Content starts
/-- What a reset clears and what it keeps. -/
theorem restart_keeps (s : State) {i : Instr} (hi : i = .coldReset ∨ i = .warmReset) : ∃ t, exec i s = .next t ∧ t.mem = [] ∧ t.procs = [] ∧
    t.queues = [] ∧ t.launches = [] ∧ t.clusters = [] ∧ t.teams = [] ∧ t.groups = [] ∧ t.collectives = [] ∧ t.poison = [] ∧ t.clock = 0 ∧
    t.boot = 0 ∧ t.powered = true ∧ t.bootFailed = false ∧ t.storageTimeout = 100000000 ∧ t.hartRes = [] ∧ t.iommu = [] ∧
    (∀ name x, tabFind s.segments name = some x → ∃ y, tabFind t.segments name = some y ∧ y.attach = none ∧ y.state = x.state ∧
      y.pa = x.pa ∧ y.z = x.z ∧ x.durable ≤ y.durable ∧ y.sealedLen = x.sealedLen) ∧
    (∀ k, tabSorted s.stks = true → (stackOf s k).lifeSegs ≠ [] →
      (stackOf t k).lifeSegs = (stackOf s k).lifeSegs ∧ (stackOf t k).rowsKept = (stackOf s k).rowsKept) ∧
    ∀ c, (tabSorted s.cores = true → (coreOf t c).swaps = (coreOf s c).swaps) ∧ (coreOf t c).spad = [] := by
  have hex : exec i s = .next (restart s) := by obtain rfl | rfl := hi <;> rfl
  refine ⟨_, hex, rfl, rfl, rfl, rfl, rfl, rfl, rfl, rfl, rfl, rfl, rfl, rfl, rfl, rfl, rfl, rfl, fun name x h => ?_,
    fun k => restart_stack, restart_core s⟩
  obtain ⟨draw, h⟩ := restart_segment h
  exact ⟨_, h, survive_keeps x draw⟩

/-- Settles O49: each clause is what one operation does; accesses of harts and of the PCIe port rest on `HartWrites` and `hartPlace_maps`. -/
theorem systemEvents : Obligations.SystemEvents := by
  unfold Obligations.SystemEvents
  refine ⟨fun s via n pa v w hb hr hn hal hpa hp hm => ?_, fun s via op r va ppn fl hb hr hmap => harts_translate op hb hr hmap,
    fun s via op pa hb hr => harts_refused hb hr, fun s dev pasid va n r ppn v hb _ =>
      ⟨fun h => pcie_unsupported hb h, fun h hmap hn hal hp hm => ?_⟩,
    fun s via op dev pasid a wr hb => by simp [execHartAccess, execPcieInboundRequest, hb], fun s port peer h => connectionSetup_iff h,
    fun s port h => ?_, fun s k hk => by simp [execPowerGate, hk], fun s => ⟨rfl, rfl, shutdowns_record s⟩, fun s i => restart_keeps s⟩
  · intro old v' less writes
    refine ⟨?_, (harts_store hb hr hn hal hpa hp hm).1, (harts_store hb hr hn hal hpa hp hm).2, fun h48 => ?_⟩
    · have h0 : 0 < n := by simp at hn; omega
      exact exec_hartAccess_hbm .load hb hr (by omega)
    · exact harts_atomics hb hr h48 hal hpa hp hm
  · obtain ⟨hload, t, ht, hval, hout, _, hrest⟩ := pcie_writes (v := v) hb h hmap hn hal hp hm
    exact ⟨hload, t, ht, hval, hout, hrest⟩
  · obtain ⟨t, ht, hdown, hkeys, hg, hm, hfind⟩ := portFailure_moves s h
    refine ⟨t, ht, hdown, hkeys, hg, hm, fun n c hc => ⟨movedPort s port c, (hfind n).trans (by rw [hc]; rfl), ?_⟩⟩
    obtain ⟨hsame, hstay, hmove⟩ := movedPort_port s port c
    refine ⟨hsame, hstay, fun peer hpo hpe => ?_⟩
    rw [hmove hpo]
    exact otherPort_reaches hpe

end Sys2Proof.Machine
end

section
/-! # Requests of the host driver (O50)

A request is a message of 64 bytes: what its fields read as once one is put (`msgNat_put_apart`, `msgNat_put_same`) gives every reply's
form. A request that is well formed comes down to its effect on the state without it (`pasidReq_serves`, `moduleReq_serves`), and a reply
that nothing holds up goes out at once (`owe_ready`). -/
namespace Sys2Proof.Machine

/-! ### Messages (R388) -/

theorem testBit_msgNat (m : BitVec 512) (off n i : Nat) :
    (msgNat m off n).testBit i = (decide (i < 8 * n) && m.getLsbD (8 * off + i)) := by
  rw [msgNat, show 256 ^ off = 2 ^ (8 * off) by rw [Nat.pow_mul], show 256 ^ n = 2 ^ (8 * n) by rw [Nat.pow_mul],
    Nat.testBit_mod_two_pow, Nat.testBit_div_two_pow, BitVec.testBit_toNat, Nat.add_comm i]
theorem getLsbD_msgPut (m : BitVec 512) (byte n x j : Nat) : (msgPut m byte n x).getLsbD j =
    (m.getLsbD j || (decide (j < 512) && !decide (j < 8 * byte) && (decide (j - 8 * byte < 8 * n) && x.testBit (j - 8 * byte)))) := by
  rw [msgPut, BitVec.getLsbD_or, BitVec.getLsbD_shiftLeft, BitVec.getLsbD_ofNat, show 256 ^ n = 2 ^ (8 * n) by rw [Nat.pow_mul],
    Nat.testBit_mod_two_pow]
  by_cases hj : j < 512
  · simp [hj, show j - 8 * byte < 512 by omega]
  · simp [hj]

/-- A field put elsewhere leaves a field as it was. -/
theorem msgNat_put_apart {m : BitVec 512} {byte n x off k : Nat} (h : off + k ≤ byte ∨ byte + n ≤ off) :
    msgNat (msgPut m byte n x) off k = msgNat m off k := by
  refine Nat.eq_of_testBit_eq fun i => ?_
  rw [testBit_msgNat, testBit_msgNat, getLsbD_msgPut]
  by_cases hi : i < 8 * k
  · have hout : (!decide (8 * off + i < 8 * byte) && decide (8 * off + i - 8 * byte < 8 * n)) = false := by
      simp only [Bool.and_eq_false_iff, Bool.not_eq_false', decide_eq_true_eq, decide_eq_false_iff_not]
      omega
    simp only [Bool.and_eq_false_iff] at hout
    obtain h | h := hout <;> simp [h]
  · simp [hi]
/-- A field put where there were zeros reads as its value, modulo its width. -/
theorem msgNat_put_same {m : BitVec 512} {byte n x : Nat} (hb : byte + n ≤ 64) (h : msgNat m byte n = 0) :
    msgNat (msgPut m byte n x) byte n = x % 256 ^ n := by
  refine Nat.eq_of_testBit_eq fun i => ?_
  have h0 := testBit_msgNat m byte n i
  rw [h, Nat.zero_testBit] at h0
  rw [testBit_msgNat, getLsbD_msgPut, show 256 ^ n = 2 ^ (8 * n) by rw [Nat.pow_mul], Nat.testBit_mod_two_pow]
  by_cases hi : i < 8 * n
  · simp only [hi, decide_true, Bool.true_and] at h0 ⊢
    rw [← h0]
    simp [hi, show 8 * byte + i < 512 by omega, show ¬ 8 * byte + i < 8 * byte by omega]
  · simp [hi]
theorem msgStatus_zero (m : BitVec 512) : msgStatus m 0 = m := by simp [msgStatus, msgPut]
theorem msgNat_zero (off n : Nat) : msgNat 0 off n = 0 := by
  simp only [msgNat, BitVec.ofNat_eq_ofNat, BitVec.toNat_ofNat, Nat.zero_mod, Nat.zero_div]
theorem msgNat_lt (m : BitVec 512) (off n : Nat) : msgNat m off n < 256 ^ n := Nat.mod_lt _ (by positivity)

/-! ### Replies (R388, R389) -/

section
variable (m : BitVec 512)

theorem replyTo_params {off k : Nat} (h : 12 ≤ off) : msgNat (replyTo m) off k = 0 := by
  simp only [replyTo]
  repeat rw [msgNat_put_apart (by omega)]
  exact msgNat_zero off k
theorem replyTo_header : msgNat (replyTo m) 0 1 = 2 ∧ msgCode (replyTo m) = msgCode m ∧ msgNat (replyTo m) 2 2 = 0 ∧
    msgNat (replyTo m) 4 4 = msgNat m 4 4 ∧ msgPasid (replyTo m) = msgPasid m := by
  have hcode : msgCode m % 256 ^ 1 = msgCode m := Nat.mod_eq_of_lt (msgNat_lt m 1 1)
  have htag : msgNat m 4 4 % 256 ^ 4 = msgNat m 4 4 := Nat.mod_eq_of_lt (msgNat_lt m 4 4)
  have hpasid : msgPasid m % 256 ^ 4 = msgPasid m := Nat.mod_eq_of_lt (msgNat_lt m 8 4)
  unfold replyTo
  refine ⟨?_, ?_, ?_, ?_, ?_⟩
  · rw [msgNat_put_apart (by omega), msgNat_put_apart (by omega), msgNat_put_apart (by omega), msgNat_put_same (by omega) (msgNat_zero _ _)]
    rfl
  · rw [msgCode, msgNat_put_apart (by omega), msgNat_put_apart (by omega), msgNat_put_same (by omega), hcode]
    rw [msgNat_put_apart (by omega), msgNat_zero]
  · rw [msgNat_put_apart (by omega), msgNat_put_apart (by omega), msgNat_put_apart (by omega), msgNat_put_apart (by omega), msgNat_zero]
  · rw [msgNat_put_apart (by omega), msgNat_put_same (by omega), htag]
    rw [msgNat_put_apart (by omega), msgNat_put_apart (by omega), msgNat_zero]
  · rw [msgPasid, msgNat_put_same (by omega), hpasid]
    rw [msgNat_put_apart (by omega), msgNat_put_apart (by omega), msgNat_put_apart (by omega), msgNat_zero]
Content ends
◆ WHAT YOU NEED TO DO ◆
Copy out, exactly and alone, the lines of the entries above between the ones holding "(m.getLsbD j ||" and "false := by", inclusive.

◆ FINISHED EXERCISE ◆
    (m.getLsbD j || (decide (j < 512) && !decide (j < 8 * byte) && (decide (j - 8 * byte < 8 * n) && x.testBit (j - 8 * byte)))) := by
  rw [msgPut, BitVec.getLsbD_or, BitVec.getLsbD_shiftLeft, BitVec.getLsbD_ofNat, show 256 ^ n = 2 ^ (8 * n) by rw [Nat.pow_mul],
    Nat.testBit_mod_two_pow]
  by_cases hj : j < 512
  · simp [hj, show j - 8 * byte < 512 by omega]
  · simp [hj]

/-- A field put elsewhere leaves a field as it was. -/
theorem msgNat_put_apart {m : BitVec 512} {byte n x off k : Nat} (h : off + k ≤ byte ∨ byte + n ≤ off) :
    msgNat (msgPut m byte n x) off k = msgNat m off k := by
  refine Nat.eq_of_testBit_eq fun i => ?_
  rw [testBit_msgNat, testBit_msgNat, getLsbD_msgPut]
  by_cases hi : i < 8 * k
  · have hout : (!decide (8 * off + i < 8 * byte) && decide (8 * off + i - 8 * byte < 8 * n)) = false := by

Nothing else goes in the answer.